### Work to complete
Word for word, transcribe the data below from the line with "def parseRequests (p" to the line with "parseRequests p n (ingress", keeping both of those lines.

Collected data entries:
-- Opening Marker --

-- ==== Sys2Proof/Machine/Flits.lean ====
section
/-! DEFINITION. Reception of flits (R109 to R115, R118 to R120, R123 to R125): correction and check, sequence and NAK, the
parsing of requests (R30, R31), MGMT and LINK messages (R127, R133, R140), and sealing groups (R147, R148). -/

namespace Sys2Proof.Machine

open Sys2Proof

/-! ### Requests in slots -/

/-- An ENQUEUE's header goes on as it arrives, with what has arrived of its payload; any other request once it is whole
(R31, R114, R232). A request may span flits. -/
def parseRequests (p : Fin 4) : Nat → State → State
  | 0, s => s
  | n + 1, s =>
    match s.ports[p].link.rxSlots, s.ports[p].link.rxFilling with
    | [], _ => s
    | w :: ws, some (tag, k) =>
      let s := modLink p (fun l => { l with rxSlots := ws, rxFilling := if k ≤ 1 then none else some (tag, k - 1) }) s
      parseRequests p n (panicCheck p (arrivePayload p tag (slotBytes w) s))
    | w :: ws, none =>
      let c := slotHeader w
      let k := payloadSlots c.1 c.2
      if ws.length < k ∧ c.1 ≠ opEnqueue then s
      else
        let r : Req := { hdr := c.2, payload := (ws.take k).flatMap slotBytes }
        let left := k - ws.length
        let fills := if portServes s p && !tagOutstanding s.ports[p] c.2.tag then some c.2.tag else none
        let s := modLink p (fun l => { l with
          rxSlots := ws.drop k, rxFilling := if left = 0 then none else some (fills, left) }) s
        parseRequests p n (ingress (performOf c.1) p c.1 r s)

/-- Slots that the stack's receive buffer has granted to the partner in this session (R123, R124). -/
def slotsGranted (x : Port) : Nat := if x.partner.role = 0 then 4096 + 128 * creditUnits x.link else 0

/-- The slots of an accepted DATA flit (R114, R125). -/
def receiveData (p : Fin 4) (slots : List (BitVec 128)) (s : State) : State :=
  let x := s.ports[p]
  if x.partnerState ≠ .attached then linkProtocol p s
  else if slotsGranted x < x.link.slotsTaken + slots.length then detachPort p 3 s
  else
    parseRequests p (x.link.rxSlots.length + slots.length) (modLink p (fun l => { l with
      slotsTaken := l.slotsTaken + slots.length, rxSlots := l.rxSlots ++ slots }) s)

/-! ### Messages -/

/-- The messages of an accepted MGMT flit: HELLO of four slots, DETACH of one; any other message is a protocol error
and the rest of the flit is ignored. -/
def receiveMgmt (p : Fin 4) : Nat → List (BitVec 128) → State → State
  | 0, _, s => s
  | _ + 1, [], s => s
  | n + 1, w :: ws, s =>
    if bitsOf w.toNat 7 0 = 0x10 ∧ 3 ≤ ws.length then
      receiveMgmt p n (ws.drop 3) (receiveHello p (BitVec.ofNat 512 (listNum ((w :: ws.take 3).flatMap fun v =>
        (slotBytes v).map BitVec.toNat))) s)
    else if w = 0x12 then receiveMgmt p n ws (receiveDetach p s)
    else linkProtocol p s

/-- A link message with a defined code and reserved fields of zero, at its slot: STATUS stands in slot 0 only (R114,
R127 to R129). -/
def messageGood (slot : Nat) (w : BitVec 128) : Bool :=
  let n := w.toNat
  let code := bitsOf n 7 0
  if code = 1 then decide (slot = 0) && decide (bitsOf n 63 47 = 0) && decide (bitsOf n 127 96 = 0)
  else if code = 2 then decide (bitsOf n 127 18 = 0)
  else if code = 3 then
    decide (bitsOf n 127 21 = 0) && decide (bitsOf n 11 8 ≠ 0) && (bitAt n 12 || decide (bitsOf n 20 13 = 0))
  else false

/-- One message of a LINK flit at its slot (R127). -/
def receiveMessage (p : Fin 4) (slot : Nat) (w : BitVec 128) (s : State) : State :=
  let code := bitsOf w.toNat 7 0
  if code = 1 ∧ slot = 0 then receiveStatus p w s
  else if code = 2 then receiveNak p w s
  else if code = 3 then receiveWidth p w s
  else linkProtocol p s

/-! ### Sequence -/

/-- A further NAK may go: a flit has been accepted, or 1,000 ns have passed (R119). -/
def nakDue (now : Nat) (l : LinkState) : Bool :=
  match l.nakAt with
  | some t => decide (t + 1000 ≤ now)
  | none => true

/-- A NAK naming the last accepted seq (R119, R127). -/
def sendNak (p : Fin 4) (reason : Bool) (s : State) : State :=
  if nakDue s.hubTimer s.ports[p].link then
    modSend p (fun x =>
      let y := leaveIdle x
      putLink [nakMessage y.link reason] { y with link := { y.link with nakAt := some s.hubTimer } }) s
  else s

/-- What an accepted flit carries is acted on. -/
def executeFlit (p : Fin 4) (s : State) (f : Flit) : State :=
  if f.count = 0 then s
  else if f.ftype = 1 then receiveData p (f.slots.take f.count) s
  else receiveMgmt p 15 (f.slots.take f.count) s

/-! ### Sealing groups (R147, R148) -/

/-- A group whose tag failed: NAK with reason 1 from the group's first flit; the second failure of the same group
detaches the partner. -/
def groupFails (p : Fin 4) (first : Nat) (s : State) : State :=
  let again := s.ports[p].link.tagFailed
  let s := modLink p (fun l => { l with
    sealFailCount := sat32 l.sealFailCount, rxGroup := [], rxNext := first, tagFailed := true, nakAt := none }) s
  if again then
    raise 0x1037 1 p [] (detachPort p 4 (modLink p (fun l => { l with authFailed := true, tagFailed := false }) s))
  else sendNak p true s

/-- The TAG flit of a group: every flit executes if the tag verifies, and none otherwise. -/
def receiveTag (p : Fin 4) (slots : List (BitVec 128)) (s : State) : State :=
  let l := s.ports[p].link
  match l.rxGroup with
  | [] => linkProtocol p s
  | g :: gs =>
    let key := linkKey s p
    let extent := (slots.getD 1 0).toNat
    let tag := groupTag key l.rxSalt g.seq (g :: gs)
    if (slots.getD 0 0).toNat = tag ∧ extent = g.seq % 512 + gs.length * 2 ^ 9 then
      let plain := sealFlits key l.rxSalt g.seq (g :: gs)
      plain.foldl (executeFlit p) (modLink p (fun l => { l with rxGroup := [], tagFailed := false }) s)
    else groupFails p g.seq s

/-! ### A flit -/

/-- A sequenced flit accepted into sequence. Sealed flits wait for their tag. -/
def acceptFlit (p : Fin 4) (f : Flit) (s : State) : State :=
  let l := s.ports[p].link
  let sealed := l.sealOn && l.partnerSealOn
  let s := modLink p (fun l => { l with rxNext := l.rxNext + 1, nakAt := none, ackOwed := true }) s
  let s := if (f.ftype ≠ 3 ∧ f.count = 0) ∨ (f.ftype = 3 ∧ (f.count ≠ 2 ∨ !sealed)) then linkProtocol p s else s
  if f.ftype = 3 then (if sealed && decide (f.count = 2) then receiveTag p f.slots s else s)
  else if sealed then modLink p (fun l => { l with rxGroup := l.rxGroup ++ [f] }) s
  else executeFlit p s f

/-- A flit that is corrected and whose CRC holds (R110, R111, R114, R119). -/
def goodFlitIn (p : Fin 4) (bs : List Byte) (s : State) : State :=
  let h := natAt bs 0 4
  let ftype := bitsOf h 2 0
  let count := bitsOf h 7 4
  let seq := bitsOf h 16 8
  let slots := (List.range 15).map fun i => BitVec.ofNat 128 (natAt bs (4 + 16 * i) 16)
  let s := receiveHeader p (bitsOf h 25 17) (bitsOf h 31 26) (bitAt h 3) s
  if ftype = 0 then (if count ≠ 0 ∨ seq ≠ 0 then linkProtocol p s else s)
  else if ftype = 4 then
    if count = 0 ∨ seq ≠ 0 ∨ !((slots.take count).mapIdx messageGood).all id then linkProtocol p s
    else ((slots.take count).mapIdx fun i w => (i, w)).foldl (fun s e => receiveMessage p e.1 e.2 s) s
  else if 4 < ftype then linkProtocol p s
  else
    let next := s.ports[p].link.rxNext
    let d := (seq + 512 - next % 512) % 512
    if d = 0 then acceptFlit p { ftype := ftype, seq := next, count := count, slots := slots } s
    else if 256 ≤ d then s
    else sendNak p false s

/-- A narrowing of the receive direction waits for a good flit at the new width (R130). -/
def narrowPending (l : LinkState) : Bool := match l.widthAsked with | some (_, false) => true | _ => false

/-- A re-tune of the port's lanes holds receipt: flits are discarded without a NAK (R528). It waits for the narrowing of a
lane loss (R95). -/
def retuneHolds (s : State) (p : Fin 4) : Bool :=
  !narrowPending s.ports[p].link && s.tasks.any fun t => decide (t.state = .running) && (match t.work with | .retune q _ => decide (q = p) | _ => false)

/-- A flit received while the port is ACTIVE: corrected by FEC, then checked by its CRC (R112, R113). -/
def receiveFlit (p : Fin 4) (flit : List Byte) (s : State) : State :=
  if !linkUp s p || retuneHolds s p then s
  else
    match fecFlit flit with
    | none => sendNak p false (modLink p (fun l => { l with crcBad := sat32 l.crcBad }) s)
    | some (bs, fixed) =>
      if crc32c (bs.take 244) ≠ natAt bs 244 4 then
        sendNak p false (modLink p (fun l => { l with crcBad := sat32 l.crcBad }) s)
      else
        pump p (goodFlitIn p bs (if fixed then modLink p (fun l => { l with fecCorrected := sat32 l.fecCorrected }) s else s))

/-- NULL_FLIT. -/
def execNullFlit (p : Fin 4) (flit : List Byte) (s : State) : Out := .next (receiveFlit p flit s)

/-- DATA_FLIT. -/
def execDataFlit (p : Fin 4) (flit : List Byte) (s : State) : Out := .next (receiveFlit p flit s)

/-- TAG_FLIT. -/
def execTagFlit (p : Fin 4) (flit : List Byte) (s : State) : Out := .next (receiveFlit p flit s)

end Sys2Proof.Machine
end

-- Closing Marker --

### Answer for this exercise
def parseRequests (p : Fin 4) : Nat → State → State
  | 0, s => s
  | n + 1, s =>
    match s.ports[p].link.rxSlots, s.ports[p].link.rxFilling with
    | [], _ => s
    | w :: ws, some (tag, k) =>
      let s := modLink p (fun l => { l with rxSlots := ws, rxFilling := if k ≤ 1 then none else some (tag, k - 1) }) s
      parseRequests p n (panicCheck p (arrivePayload p tag (slotBytes w) s))
    | w :: ws, none =>
      let c := slotHeader w
      let k := payloadSlots c.1 c.2
      if ws.length < k ∧ c.1 ≠ opEnqueue then s
      else
        let r : Req := { hdr := c.2, payload := (ws.take k).flatMap slotBytes }
        let left := k - ws.length
        let fills := if portServes s p && !tagOutstanding s.ports[p] c.2.tag then some c.2.tag else none
        let s := modLink p (fun l => { l with
          rxSlots := ws.drop k, rxFilling := if left = 0 then none else some (fills, left) }) s
        parseRequests p n (ingress (performOf c.1) p c.1 r s)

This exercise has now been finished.